• Task input:

______

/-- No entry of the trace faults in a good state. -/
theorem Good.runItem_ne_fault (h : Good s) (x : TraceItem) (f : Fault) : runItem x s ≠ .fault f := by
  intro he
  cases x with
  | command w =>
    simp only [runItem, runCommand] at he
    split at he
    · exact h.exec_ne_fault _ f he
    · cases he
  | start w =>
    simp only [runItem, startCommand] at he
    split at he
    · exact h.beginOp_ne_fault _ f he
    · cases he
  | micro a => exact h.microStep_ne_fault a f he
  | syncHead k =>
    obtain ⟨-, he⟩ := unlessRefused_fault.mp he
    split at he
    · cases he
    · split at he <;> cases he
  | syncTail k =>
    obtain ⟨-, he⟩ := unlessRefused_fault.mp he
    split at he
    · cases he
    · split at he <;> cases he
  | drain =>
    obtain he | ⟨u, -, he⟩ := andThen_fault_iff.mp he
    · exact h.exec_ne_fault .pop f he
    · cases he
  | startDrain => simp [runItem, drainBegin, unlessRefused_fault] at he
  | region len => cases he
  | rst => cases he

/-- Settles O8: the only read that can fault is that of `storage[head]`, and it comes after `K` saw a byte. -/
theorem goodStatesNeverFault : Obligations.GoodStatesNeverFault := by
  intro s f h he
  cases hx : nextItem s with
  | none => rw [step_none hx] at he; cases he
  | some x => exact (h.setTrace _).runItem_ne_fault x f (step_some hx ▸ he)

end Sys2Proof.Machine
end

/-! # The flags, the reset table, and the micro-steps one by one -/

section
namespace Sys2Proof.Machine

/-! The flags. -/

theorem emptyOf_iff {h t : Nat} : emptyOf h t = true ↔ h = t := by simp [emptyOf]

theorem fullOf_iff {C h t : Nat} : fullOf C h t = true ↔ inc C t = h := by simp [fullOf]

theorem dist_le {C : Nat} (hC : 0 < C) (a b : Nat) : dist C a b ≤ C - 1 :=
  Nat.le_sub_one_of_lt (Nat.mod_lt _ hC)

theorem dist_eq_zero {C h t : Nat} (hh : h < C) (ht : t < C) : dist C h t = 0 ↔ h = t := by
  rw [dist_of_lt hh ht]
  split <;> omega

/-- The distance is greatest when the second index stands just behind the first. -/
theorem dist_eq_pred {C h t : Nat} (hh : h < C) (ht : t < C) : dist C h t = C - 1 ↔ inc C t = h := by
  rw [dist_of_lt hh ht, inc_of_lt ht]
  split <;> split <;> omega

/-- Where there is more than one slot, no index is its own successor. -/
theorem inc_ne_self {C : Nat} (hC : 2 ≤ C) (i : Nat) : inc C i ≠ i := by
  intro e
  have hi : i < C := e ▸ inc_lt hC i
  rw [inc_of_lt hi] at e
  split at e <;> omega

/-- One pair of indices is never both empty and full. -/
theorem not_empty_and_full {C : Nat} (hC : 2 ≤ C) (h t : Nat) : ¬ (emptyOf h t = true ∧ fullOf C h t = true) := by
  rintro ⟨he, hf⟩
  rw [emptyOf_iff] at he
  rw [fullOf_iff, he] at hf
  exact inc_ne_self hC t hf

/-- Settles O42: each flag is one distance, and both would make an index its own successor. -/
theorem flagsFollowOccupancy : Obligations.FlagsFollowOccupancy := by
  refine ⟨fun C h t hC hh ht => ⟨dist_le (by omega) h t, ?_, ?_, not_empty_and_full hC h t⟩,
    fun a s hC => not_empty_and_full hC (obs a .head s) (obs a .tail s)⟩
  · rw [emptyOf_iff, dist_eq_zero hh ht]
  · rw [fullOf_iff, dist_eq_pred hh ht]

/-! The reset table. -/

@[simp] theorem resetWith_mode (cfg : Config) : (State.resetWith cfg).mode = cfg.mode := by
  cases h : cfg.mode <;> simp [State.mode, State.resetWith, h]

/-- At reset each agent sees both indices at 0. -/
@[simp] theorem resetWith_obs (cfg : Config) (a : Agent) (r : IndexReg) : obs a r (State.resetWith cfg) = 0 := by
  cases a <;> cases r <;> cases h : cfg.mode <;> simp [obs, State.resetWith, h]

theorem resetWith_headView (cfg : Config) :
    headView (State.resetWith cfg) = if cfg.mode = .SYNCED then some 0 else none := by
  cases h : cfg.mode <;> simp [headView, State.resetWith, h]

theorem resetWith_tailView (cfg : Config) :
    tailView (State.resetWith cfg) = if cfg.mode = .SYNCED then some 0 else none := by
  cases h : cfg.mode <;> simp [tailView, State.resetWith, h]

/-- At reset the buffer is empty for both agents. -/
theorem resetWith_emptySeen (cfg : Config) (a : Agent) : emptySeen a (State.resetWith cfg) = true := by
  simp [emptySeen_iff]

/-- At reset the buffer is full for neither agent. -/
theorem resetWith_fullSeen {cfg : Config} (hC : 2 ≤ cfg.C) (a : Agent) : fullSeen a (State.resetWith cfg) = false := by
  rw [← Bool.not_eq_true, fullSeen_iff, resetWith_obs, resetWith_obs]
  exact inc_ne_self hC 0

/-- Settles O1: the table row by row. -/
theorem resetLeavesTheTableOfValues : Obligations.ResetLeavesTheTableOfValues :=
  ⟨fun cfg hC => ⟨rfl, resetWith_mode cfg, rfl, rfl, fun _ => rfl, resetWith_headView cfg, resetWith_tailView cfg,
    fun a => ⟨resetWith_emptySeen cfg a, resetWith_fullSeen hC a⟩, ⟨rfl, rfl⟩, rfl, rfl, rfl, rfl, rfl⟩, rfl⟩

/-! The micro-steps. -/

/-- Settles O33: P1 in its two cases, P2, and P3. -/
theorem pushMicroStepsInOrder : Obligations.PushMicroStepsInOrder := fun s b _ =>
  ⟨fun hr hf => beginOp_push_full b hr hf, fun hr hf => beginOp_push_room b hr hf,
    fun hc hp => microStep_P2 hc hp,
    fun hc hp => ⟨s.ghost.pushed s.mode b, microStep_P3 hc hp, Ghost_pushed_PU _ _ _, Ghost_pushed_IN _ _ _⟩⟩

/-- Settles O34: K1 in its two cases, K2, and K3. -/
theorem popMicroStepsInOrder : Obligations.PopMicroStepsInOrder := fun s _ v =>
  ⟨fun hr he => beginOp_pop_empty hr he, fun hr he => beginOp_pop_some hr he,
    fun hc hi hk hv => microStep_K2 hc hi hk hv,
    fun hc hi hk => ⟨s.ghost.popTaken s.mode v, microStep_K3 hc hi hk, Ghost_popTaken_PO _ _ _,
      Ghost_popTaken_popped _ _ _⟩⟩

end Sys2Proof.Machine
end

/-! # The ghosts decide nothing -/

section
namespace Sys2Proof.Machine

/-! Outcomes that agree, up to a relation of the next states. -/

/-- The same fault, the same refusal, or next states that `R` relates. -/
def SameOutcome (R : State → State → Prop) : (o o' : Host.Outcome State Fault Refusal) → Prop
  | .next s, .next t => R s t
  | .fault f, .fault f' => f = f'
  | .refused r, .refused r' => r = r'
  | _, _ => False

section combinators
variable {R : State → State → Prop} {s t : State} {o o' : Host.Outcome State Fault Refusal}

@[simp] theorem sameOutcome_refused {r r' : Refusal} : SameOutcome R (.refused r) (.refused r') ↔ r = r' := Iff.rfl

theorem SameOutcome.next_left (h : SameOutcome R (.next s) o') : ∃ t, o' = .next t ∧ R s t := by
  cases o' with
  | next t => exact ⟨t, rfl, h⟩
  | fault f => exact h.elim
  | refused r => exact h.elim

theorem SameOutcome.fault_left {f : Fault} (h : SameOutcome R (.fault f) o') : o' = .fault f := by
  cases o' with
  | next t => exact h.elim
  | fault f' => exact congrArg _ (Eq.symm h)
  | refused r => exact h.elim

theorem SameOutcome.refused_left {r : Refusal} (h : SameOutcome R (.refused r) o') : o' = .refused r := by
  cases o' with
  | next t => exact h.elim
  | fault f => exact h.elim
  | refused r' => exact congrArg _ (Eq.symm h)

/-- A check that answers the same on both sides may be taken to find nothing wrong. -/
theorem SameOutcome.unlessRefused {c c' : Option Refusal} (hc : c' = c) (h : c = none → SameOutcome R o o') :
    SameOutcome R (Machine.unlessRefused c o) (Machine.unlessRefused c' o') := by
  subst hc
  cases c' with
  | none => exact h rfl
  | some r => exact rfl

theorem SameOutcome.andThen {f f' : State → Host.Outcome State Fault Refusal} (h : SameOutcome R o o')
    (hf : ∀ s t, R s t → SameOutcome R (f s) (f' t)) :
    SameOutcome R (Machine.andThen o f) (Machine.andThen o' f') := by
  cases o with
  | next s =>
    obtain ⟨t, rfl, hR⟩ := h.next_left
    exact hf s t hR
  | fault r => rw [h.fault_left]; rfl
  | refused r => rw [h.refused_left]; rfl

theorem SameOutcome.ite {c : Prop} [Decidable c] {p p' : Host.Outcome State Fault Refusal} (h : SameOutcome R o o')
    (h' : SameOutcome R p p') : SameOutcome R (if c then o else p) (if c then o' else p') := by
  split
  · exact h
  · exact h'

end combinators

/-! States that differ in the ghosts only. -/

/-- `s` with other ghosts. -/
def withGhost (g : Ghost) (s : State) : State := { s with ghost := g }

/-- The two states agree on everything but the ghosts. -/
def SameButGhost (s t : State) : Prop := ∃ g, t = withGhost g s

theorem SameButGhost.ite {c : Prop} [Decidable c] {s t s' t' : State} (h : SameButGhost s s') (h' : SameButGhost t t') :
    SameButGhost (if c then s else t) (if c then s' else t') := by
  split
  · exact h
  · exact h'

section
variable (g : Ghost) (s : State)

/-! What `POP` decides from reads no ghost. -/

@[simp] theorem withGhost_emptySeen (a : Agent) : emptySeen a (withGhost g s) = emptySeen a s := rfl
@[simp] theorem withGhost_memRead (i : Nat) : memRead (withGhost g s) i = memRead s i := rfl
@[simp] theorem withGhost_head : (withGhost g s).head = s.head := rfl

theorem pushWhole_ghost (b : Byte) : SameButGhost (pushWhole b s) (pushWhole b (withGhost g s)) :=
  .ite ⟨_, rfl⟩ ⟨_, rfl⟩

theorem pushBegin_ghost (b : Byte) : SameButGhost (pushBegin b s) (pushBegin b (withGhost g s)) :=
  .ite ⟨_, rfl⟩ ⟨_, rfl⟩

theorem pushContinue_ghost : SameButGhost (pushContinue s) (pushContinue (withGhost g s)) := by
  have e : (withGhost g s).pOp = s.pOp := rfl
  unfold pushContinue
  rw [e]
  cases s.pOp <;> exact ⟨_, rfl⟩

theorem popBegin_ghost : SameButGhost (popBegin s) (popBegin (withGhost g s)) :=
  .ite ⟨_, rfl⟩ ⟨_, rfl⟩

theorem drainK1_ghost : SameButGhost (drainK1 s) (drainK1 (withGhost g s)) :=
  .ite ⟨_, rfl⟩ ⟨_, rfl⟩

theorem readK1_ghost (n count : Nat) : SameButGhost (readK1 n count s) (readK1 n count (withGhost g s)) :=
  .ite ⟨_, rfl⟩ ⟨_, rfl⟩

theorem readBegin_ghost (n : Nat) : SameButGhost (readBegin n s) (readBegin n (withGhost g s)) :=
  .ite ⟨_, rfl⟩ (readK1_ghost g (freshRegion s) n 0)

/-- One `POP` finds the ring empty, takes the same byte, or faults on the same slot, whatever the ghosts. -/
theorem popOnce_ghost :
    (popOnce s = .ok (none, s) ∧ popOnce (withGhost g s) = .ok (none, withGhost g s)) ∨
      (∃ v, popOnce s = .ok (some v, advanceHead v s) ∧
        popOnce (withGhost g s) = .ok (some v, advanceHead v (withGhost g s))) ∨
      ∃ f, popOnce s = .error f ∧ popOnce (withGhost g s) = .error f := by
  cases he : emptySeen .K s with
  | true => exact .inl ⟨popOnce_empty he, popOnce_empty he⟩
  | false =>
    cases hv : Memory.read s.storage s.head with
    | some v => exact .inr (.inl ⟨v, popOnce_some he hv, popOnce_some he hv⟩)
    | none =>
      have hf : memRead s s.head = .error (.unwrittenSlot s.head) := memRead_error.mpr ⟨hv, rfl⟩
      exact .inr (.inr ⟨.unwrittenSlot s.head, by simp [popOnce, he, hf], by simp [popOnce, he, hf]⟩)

______

• Required action:
Go through the material above and state how many lines hold the word "error". Give only the number.

• Exercise solution:
2